Lessons from Middletown
To the Times:
Losing stinks. Losing an election is particularly hard for even the most confident and sure person, and makes you look at the hard truth that you were not the favorite and not the first choice of the community. But what if losing is actually winning?
Those of you in and around Middletown may have noticed something different in the township this election season. A new crop of orange and blue signs with the word “Independent” across them everywhere you turned. Two Independent candidates appeared on the ballot for Middletown Council this November: A.G. Ciavarelli (for At-Large) and Bibianna Dussling (for District 3). Ultimately, Bibianna (who was endorsed by the Republican Party but retained her Independent registration and ran her own campaign independent of the party) was successful. A.G. was not. Or was he?
Bibianna won in a District 3 landslide (951 votes to her competitor’s 657). A.G. also ran a strong race and garnered over 1,000 votes, but did not come in the top two for the At-Large seats. A loss, right? Maybe not: let’s unpack some of those numbers. About 6,000 people cast their ballots in Middletown. Already, this means that an Independent candidate, without the backing of any party and on his first run at elected office, garnered approximately 17% of the participating votes.
Look closer at the numbers and you see something else: A.G. Ciavarelli, the Independent candidate for the At-Large position, appears to have taken equally from both party’s candidates. The difference between the two Republicans running for Township Council At-Large was 347 votes. The difference between the two Democratic candidates was slightly less at 341 votes. Presumably, those votes went to the Independent and show that the Independent siphoned off votes from both parties equally (on top of presumably bringing in new voters to the polls that were energized by an Independent campaign) to help reach the 17% total of participating votes.

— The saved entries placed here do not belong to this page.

-- ==== Sys2Proof/Machine/Act.lean ====
section
/-!
DEFINITION. Machine/Act.lean: how a command acts on the state, and what is watched after every command: the fault conditions and
nFAULT (R611, R612) and the sources of the in-band interrupt (R535), with the few readings they need.
-/
namespace Sys2Proof.Machine

/-! ### What the conditions read -/

/-- Byte `i` of the descriptor of queue `q`, as it decodes (R434). -/
def Mem.descByte (m : Mem) (q i : Nat) : MByte := (m.loadByte (memKey 0 (32 * q + i))).1

/-- Queues whose STATE byte decodes as `v`, which is not 0: its data cell or its check cell is listed then. -/
def Mem.queuesIn (m : Mem) (v : Byte) : List Nat :=
  let keys := m.data.map (fun e : Nat × Byte => e.1) ++
    (m.chk.filter fun e : Nat × Byte => m.byte e.1 == 0).map fun e : Nat × Byte => e.1
  (keys.filter fun k => decide (k < 0x200000) && k % 32 == 0 && (m.loadByte k).1.v == v).map fun k => k / 32

/-- Queues now FROZEN (R490): descriptors whose STATE byte reads 2, without a mark. -/
def Mem.frozenQueues (m : Mem) : List Nat := (m.queuesIn 2).filter fun q => !(m.descByte q 0).p

/-- Group `g`. -/
def Terrace.group (t : Terrace) (g : Nat) : Group := Sparse.get (fun _ => Group.fresh) t.groups g

/-- The good slices of a group, ascending. -/
def Group.goods (x : Group) : List Nat := (List.range 5).filter x.good.testBit

/-- A group's mode (R237). -/
def Group.mode (x : Group) : Nat := match x.goods.length with | 5 => 0 | 4 => 1 | 3 => 2 | 2 => 3 | _ => 4

/-- Every group, in order. -/
def Terrace.allGroups (t : Terrace) : List Group := (List.range 512).map t.group

/-- Rail `r`. -/
def Chip.rail (c : Chip) (r : Nat) : Rail := c.supply.rails.getD r (Rail.nominal 0)

/-! ### Conditions and nFAULT (R611, R612) -/

/-- FLT_COND as it reads. -/
def Chip.condWord (c : Chip) : Word :=
  let bits : List Bool :=
    [c.fld F.VALE_MASK.RUNNING != 63,
     c.lostDie.isSome,
     c.terrace.allGroups.any fun x => decide (2 ≤ x.mode),
     c.bit F.PRIV_STATUS.FAULT,
     c.bit F.LOOP_STATUS.STALLED,
     (c.rail 5).state == 1 && c.loop.vcm.used,
     c.supply.range,
     c.supply.vddlLow,
     decide (0 < c.supply.level),
     !c.mem.frozenQueues.isEmpty]
  Word.of ((bits.zipIdx.map fun b => if b.1 then 2 ^ b.2 else 0).foldl (· + ·) 0)

/-- nFAULT is driven low. -/
def Chip.nfaultLow (c : Chip) : Bool :=
  match c.dev with
  | .off => false
  | .resetHold | .sense | .faultStop => true
  | _ =>
    (c.word A.FLT_ACTIVE &&& ~~~(c.word A.FLT_MASK)) != 0 || (c.condWord &&& ~~~(c.word A.FLT_COND_MASK)) != 0

/-! ### Interrupt sources (R260, R535) -/

/-- SRV_IRQ_STATUS.FIFO_WM (R260). -/
def Chip.srvWatermark (c : Chip) : Bool :=
  decide (min 64 (max 1 (c.fld F.SRV_CFG.WATERMARK)) ≤ c.survey.fifo.length)

/-- SRV_IRQ_STATUS as it reads. -/
def Chip.srvIrqWord (c : Chip) : Word := withField (c.word A.SRV_IRQ_STATUS) 1 1 c.srvWatermark.toNat

/-- The Survey requests an interrupt (R260). -/
def Chip.surveyRequests (c : Chip) : Bool := (c.srvIrqWord &&& c.word A.SRV_IRQ_EN) != 0

/-- HIF_IRQ_STATUS: its levels follow nFAULT and the Survey (R535). -/
def Chip.irqStatusWord (c : Chip) : Word :=
  withField (withField (c.word A.HIF_IRQ_STATUS) 1 1 c.nfaultLow.toNat) 2 1 c.surveyRequests.toNat

/-- HIF_IRQ_STATUS AND HIF_IRQ_EN. -/
def Chip.irqRequested (c : Chip) : Word := c.irqStatusWord &&& c.word A.HIF_IRQ_EN

/-! ### How a command acts -/

/-- The chip after a command: a bit of the AND that became 1 asks for an in-band interrupt (R535), which a reset forgets. -/
def State.after (s : State) (c : Chip) : State :=
  { s with chip := c
           irqDue := c.dev.portsAnswer && (s.irqDue || (c.irqRequested &&& ~~~s.chip.irqRequested) != 0) }

/-- The effect of a command on the chip. An ill-formed command is no event of the hardware, and nothing happens
(log entry 11). -/
def act (i : Instr) (f : Fuses → Chip → Chip) (s : State) : Host.Outcome State Fault Refusal :=
  .next (if i.wf then s.after (f s.fuses s.chip) else s)

/-- The effect of a command that can burn a fuse. -/
def actFuses (i : Instr) (f : Fuses → Chip → Fuses × Chip) (s : State) : Host.Outcome State Fault Refusal :=
  .next (if i.wf then { s.after (f s.fuses s.chip).2 with fuses := (f s.fuses s.chip).1 } else s)

end Sys2Proof.Machine
end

So, why did all those people not vote for the two legacy parties and decide to look way down the ballot on the far right-hand side to vote for an Independent? We can’t know for everyone but we know that many voted for both Independents due to a palpable frustration with the two parties and the twoparty system. Perhaps the parties have gone too far off course? If all politics used to be local, it’s possible that that paradigm could have flipped and now the opposite is true. All politics is now national. And as national politics roils in Washington, and the two legacy parties continue their fight-to-thedeath, all-out partisan war, a nice pragmatic Independent candidate could be just what people are looking for.
So, back to the loss that is a win. A.G. Ciavarelli garnered approximately 17% of participating votes in the Middletown election. A third party taking 1-2% of the votes in an election is the definition of a spoiler: 17% is the beginning of a movement. Realistically, getting Independents elected is not a one-election or even a two election process. Of course the immediate goal here was to get Independent voices onto Middletown’s Council, but the other goal is to show the community that running Independents is possible. By running serious and respectable campaigns in Middletown, we have shown that the Independent movement is a viable and desirable option for our local elections. Future Independent candidates in Middletown and beyond will now have these campaigns to build on and we intend to share our experiences with them.
Independent candidates in local elections and Independent leaders in local governments offer real accountability outside of our broken two-party system. They are beholden only to the voters and not to a political party. It’s hard to argue with someone who just wants to represent the people of the local community and no one else. As national politics descends into tribal factions and ever more polarizing, us-versus-them chaos, look for more Independent candidates in your local races. We’ll be backing them and so should you.